Tobias Brox <tobias@nordicbet.com> writes:
> (gdb) bt
> #0 0xb7c599f8 in select () from /lib/tls/libc.so.6
> #1 0x08253c53 in pg_usleep ()
> #2 0x0812ee93 in vacuum_delay_point ()
> #3 0x0812f2a5 in lazy_vacuum_rel ()
> #4 0x0812ef7b in lazy_vacuum_rel ()
> #5 0x0812b4b6 in vac_update_relstats ()
That doesn't look particularly blocked, and if you are seeing
reads/writes too, then it's doing something.
> It seems stuck, has had the same transid for a long while, and the
> number of undeletable dead rows in our tables are increasing.
Perhaps you have overly aggressive vacuum cost delay settings?
regards, tom lane
[Tom Lane - Tue at 02:04:55PM -0400] > > It seems stuck, has had the same transid for a long while, and the > > number of undeletable dead rows in our tables are increasing. > > Perhaps you have overly aggressive vacuum cost delay settings? Perhaps, though I wouldn't expect it to sleep in the middle of a transaction - and also, it really did seem to me that it's doing work rather than only sleeping. The transaction id for the vacuum process is the same now as when I wrote the previous email, and the number of dead unremovable rows have increased steadily. The settings in effect are: autovacuum_vacuum_cost_delay = 500 autovacuum_vacuum_cost_limit = 200
Tobias Brox <tobias@nordicbet.com> writes:
>> Perhaps you have overly aggressive vacuum cost delay settings?

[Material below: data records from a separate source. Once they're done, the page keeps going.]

-- ==== Sys2Proof/Machine/Fabric.lean ====
section
/-! DEFINITION. The fabric: routes, links, the end-to-end timer, requests from other packages, and the loss of ports (R222 to R228,
R232 to R234). -/

namespace Sys2Proof.Machine

/-! ### Routes (R222, R223) -/

/-- Where the router sends a packet. -/
inductive Routing where
  | port (p : Nat)
  | error (cause : Nat)
  | here
  deriving DecidableEq, Repr

/-- A package ID that the fabric has. -/
def packageExists (p : Nat) : Bool :=
  p < 16384 && coordA p < Config.sizeA && coordB p < Config.sizeB && coordX p < Config.sizeX && coordY p < Config.sizeY

/-- The direction on a torus: the shorter way round, + when both are equal. -/
def torusPort (plus here there size : Nat) : Nat := if 2 * ((there + size - here) % size) ≤ size then plus else plus + 1

/-- The next hop of dimension order. -/
def dimensionHop (me dst : Nat) : Routing :=
  if coordX me ≠ coordX dst then .port (torusPort 0 (coordX me) (coordX dst) Config.sizeX)
  else if coordY me ≠ coordY dst then .port (torusPort 2 (coordY me) (coordY dst) Config.sizeY)
  else if coordA me ≠ coordA dst then .port (if coordA me < coordA dst then 4 else 5)
  else if coordB me ≠ coordB dst then .port (if coordB me < coordB dst then 6 else 7)
  else .here

/-- The detour neighbour: one step in A, or in B when A has size 1. -/
def detourPort (me : Nat) : Option Nat :=
  if 2 ≤ Config.sizeA then some (if coordA me + 1 < Config.sizeA then 4 else 5)
  else if 2 ≤ Config.sizeB then some (if coordB me + 1 < Config.sizeB then 6 else 7)
  else none

/-- The route of a packet toward a package, after a number of detours (R223). -/
def route (s : State) (dst detours : Nat) : Routing :=
  if !packageExists dst || s.lostPackages.contains dst then .error 2 else
  match dimensionHop s.pkgId.toNat dst with
  | .port p =>
    if !(portOf s p).isolated then .port p
    else if 2 ≤ detours then .error 2
    else match detourPort s.pkgId.toNat with
      | some q => if (portOf s q).isolated then .error 2 else .port q
      | none => .error 2
  | r => r

/-! ### Requests that fail -/

/-- The wait of a thread is for package dst: it waits for the answer to a message, or its access reaches a place there. -/
def waitsFor (x : Slot) (dst : Nat) : Bool :=
  x.live && ((x.wait.reason == .amsg && x.wait.peer / 16384 == dst) || x.pend.homes.any (fun h => match h with
    | .remote g _ => g == dst
    | _ => false))

/-- The slots that a thread ID may name (R7). -/
def slotsOf (thread : Nat) : List (Nat × Nat) :=
  (thread / 16, thread % 16) :: if thread < 64 then [(garnet, thread)] else []

/-- The slots whose instruction waits for a packet of the stream that a thread bound to a register field. -/
def packetWaiters (s : State) (thread reg : Nat) : List (Nat × Nat) :=
  let c := thread / 16
  ((coreOf s c).slots.filter (fun q => q.2.live && (match q.2.pend with
    | .packet r _ _ => r == reg
    | _ => false) && (findStream s c q.1 reg).any (·.1 == thread % 16))).map (fun q => (c, q.1))

/-- A failure reaches a thread that waits for the answer to a message, or for an access. -/
def failThread (cause : Nat) (s : State) (w : Nat × Nat) : State :=
  match (slotOf s w.1 w.2).pend with
  | .amsg _ _ _ _ => answerAmsg s w.1 w.2 (.fabricError cause s.pkgId.toNat)
  | _ => replyWaiter (.fabricError cause s.pkgId.toNat) s w

/-- An outstanding request is answered with FABRIC_ERROR: the access that waits for it traps, every instruction that waits for its packet
does, the copy that it is for fails; of one that has no thread any more, or is a commit's, there is a record (R41, R156, R196, R293). A Put
stays in its eviction buffer. In a halted cluster everything stays as it stands (R195). DEDUCED (log 34). -/
def failRequest (cause : Nat) (s : State) (o : Outstanding) : State :=
  let s1 := { s with outstanding := s.outstanding.erase o }
  let r : Reply := .fabricError cause s.pkgId.toNat
  match o.line with
  | some l =>
    if o.thread = stewardThread then homeAnswered s1 l.1 l.2 (.fabricError cause)
    else if o.thread = putThread then s1
    else failLine (failedLate s1 o r) l.1 l.2 r
  | none =>
    match o.packet with
    | some reg => (packetWaiters s1 o.thread reg).foldl (replyWaiter r) s1
    | none =>
      if o.copy.isSome || o.orphan || o.thread = noThread || o.thread = stewardThread || o.thread = scrubThread then failedLate s1 o r
      else match (slotsOf o.thread).find? (fun w => waitsFor (slotOf s1 w.1 w.2) o.dst) with
        | some w => failThread cause s1 w
        | none => s1

/-- A request that this package's router holds is answered with FABRIC_ERROR: its own, or another package's (R223, R232). -/
def refuseRequest (cause : Nat) (packet : Transit) (s : State) : State :=
  if packet.src = s.pkgId.toNat then
    match s.outstanding.find? (fun o => o.dst == packet.dst && o.seq == packet.seq) with
    | some o => failRequest cause s o
    | none => s
  else { s with outbox := (packet.src, .error packet.seq cause) :: s.outbox }

/-- ROUTE_PACKET: a packet from package src toward dst, detoured so many times, is at this package's router, which holds it toward a port,
or answers a request that it cannot route with FABRIC_ERROR (R223). -/
def execRoutePacket (packet : Transit) (detours : Nat) (s : State) : Host.Outcome State Fault Refusal :=
  match route s packet.dst detours with
  | .error cause => .next (if packet.cls = .req then refuseRequest cause packet s else s)
  | .port p =>
    let x := portOf s p
    .next (if x.held.contains packet then s else setPort s p { x with held := x.held ++ [packet] })
  | .here => .next s

/-- A port is isolated: the requests held toward it fail with cause 1, the other packets held are discarded, it leaves the routing, and
Garnet reports it (R232). -/
def isolate (s : State) (port : Nat) : State :=
  let x := portOf s port
  let s1 := { setPort s port { x with isolated := true, inReplay := false, held := [] } with
    reports := .isolation port :: s.reports }
  (x.held.filter (fun h => h.cls = .req)).foldl (fun s h => refuseRequest 1 h s) s1

/-- PORT_ISOLATION (R232). -/
def execPortIsolation (port : Nat) (s : State) : Host.Outcome State Fault Refusal :=
  if port < 8 && !(portOf s port).isolated then .next (isolate s port) else .next s

/-- A port loses a lane: a spare takes its place while one is left, the link being in replay while it retrains; with 8 to 15 good lanes the
port runs on 8, and below 8 it goes (R232, R234). DEDUCED (log 34). -/
def swapLane (s : State) (port lane : Nat) : State :=
  let x := portOf s port
  if x.isolated || x.dead.contains lane || 18 ≤ lane then s else
  let n := x.goodLanes - 1
  let s1 := setPort s port { x with
    goodLanes := n, spares := n - 16, dead := lane :: x.dead, errors := mapErase x.errors lane, inReplay := true, replays := 0 }
  if n < 8 then isolate s1 port else s1

/-- Counts the corrected errors of a flit's lanes; a lane whose count passes the threshold is replaced (R234). -/
def countErrors (port : Nat) (s : State) (lane : Nat) : State :=
  let x := portOf s port
  let n := (mapFind x.errors lane).getD 0 + 1
  if x.dead.contains lane || 18 ≤ lane then s
  else if s.laneThreshold < n then swapLane s port lane
  else setPort s port { x with errors := mapSet x.errors lane n }

/-- The packets held once a port has passed one on: the oldest of class RSP or FWD, which none of class REQ holds up, else the oldest
(R223). -/
def passOn (held : List Transit) : List Transit :=
  match held.find? (fun h => h.cls != .req) with
  | some h => held.erase h
  | none => held.tail

/-- FLIT_RECEIVE: the receiver acknowledges a flit of a port, the next packet held, with errors corrected in some lanes; or it refuses
the flit, which puts the link in replay; sixteen failed replays in a row isolate the port (R224, R234). -/
def execFlitReceive (port : Nat) (flit : Flit) (s : State) : Host.Outcome State Fault Refusal :=
  let x := portOf s port
  if 8 ≤ port || x.isolated then .next s
  else if flit.ok then .next (flit.corrected.foldl (countErrors port) (setPort s port { x with inReplay := false, replays := 0, held := passOn x.held }))
  else if !x.inReplay then .next (setPort s port { x with inReplay := true, replays := 0 })
  else if 15 ≤ x.replays then .next (isolate s port)
  else .next (setPort s port { x with replays := x.replays + 1 })

/-- LANE_SWAP (R234). -/
def execLaneSwap (port lane : Nat) (s : State) : Host.Outcome State Fault Refusal :=
  if port < 8 then .next (swapLane s port lane) else .next s

/-- SPARE_LANE: a lane of an HBM stack, whose retrain is time alone, or of a port, which has 18 (R234, R267). How many lanes a stack has the
manual leaves open. DESIGN CHOICE (log 34). -/
def execSpareLane (q : Nat) : State → Host.Outcome State Fault Refusal :=
  command q 0x06 fun rec s =>
    let u := opnd rec 1
    if u < 8 then endCommand s q rec 0
    else if 0x10 ≤ u && u < 0x18 && opnd rec 2 < 18 then endCommand (swapLane s (u - 0x10) (opnd rec 2)) q rec 0
    else endCommand s q rec 1

/-- The message that carried a sequence number toward a package. -/
def sentMessage (s : State) (dst seq : Nat) : Option FabricMsg :=
  (s.outbox.find? (fun m => m.1 == dst && match m.2 with
    | .request n _ _ | .getS n _ _ | .getM n _ _ | .upgrade n _ _ => n == seq
    | .putM n _ _ _ | .putO n _ _ _ => n == seq
    | .amsg n _ _ _ _ _ _ | .scrubbed n _ => n == seq
    | _ => false)).map (·.2)

/-- E2E_TIMEOUT: the request is sent again, a coherence request to the steward of the day (R240); after the seventh resend its requester traps (R225). -/
def execE2eTimeout (dst seq : Nat) (s : State) : Host.Outcome State Fault Refusal :=
  match s.outstanding.find? (fun o => o.dst == dst && o.seq == seq) with
  | none => .next s
  | some o =>
    let replaying := match route s dst 0 with
      | .port p => (portOf s p).inReplay
      | _ => false
    if replaying then .next s
    else if 7 ≤ o.resends then .next (failRequest 3 s o)
    else
      let s1 := { s with outstanding := s.outstanding.map (fun p => if p == o then { p with resends := p.resends + 1 } else p) }
      let dest := match o.line with
        | some l => if o.thread = stewardThread then dst else (stewardOf s l.1 l.2).getD dst
        | none => dst
      match sentMessage s dst seq with
      | some m => .next { s1 with outbox := (dest, m) :: s1.outbox }
      | none => .next s1

/-! ### Requests from other packages (R225, R226, R228) -/

/-- An easement that a dissolution ended would have admitted the request (R232). DEDUCED (log 34). -/
def wasAdmitted (s : State) (grantee pa : Nat) : Bool :=
  (gateCheck { s with easements := s.voided } grantee pa 1).isNone || (gateCheck { s with easements := s.voided } grantee pa 2).isNone ||
    (gateCheck { s with easements := s.voided } grantee pa 4).isNone

/-- The gate's verdict on a request, as the reply it makes. -/
def gateReply (s : State) (grantee seq pa right : Nat) : Option FabricMsg :=
  match gateCheck s grantee pa right with
  | none => none
  | some c => some (if c = 1 && wasAdmitted s grantee pa then .error seq 4 else .gate seq c)

/-- The LAUNCH easement that would have admitted a launch ended with the dissolution of its grantor (R232, R258). -/
def launchVoided (s : State) (grantee q : Nat) : Bool :=
  s.voided.any (fun e => e.grantee == grantee && e.parcel == parcelQueue q && e.rights / 16 % 2 == 1)

/-- A served load's reply. -/
def servedReply (seq : Nat) : Served → FabricMsg
  | .value v => .done seq (some v)
  | .poison _ => .poisoned seq
  | .lost g => .lost seq g
  | .absent | .unusable => .done seq none

/-- A request performed at this package: its reply and the state after it. -/
def performRequest (s : State) (grantee seq : Nat) : RemoteOp → FabricMsg × State
  | .load pa n =>
    match gateReply s grantee seq pa 1 with
    | some m => (m, s)
    | none => (servedReply seq (loadHome s (.hbm pa) n), s)
  | .store pa n data mask =>
    match gateReply s grantee seq pa 2 with
    | some m => (m, s)
    | none =>
      let w : Write := ⟨⟨.hbm pa, n, none⟩, data, mask⟩
      match meetsLoss s w with
      | some g => (.lost seq g, s)
      | none =>
      if meetsPoison s w then (.poisoned seq, s)
      else (.done seq none, storeHome s (.hbm pa) n data mask)
  | .amo pa op b e =>
    match gateReply s grantee seq pa 4 with
    | some m => (m, s)
    | none =>
      let r := amoPerform op (.hbm pa) b e s
      match r.1 with
      | .value v => (.done seq (some v), r.2)
      | x => (servedReply seq x, s)
  | .launch q rec =>
    if mayLaunch s grantee q then
      let r := placeRecord s q rec
      (.done seq (some r.1), r.2)
    else (if launchVoided s grantee q then .error seq 4 else .gate seq 1, s)
  | .readHome line =>
    let v : HomeAnswer := match loadHome s (.hbm (64 * line)) 64 with
      | .value v => .line { data := BitVec.ofNat 512 v }
      | .lost g => .lost g
      | _ => .line { data := BitVec.ofNat 512 (memRead s.hbm (64 * line) 64), poison := true }
    (.homeData s.pkgId.toNat line v, s)
  | .writeHome line v =>
    let s1 := storeHome s (.hbm (64 * line)) 64 v.data.toNat (fullMask 64)
    (.homeData s.pkgId.toNat line .written, if v.poison then poisonHbm s1 (64 * line) else s1)
  | .markLost line pkg => (.homeData s.pkgId.toNat line .written, { s with lostLines := (line, pkg) :: s.lostLines.filter (·.1 != line) })
  | .mirror home line state owner sharers bcast busy =>
    let d : DirEntry := { home := home, line := line, state := state, owner := owner, sharers := sharers, bcast := bcast, busy := busy }
    let others := s.shadows.filter (fun x => !(x.home == home && x.line == line))
    (.done seq none, { s with shadows := if state = .i && busy.isNone then others else d :: others })

/-- Whether a request must wait for a back-invalidate (R245). -/
def requestHeld (s : State) : RemoteOp → Bool
  | .store pa _ _ _ | .amo pa _ _ _ => needsLine s (.hbm pa) true
  | .writeHome line _ => needsLine s (.hbm (64 * line)) true
  | _ => false

/-- Sends a reply. This package's own requests are a steward's: the answer of home goes to it as a message, any other reply ends the
request at once. -/
def sendReply (s : State) (src seq : Nat) (m : FabricMsg) : State :=
  match m with
  | .homeData _ _ _ => { s with outbox := (src, m) :: s.outbox }
  | _ =>
    if src = s.pkgId.toNat then { s with outstanding := s.outstanding.filter (fun o => !(o.dst == src && o.seq == seq)) }
    else { s with outbox := (src, m) :: s.outbox }

/-- REMOTE_REQUEST: a request of an estate of package src is checked and performed, once for each sequence number (R225, R226). -/
def execRemoteRequest (src seq estate : Nat) (op : RemoteOp) (s : State) : Host.Outcome State Fault Refusal :=
  let s0 := unsend s (.request seq 0 op) src
  match storedAnswer s src seq with
  | some m => .next (sendReply s0 src seq m)
  | none =>
    if behindWindow s src seq then .next s0 else
    if requestHeld s op then .next s else
    let r := performRequest s0 (16384 * src + estate) seq op
    .next (sendReply (keepReply r.2 src seq r.1) src seq r.1)

end Sys2Proof.Machine
end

> autovacuum_vacuum_cost_delay = 500
> autovacuum_vacuum_cost_limit = 200
Well, that's going to cause it to sleep half a second after every dozen
or so page I/Os. I think you'd be well advised to reduce the delay.
regards, tom lane
[Tom Lane - Tue at 02:26:53PM -0400] > > autovacuum_vacuum_cost_delay = 500 > > autovacuum_vacuum_cost_limit = 200 > > Well, that's going to cause it to sleep half a second after every dozen > or so page I/Os. I think you'd be well advised to reduce the delay. Modified it to 20/250, and it definitively helped. Sorry for the list verbosity; I should have been able to resolve this myself already some 2-3 emails ago :-) I wanted a "soft" introduction of autovac in production, and assumed that it was better to begin with too much sleep than too little! Well, well.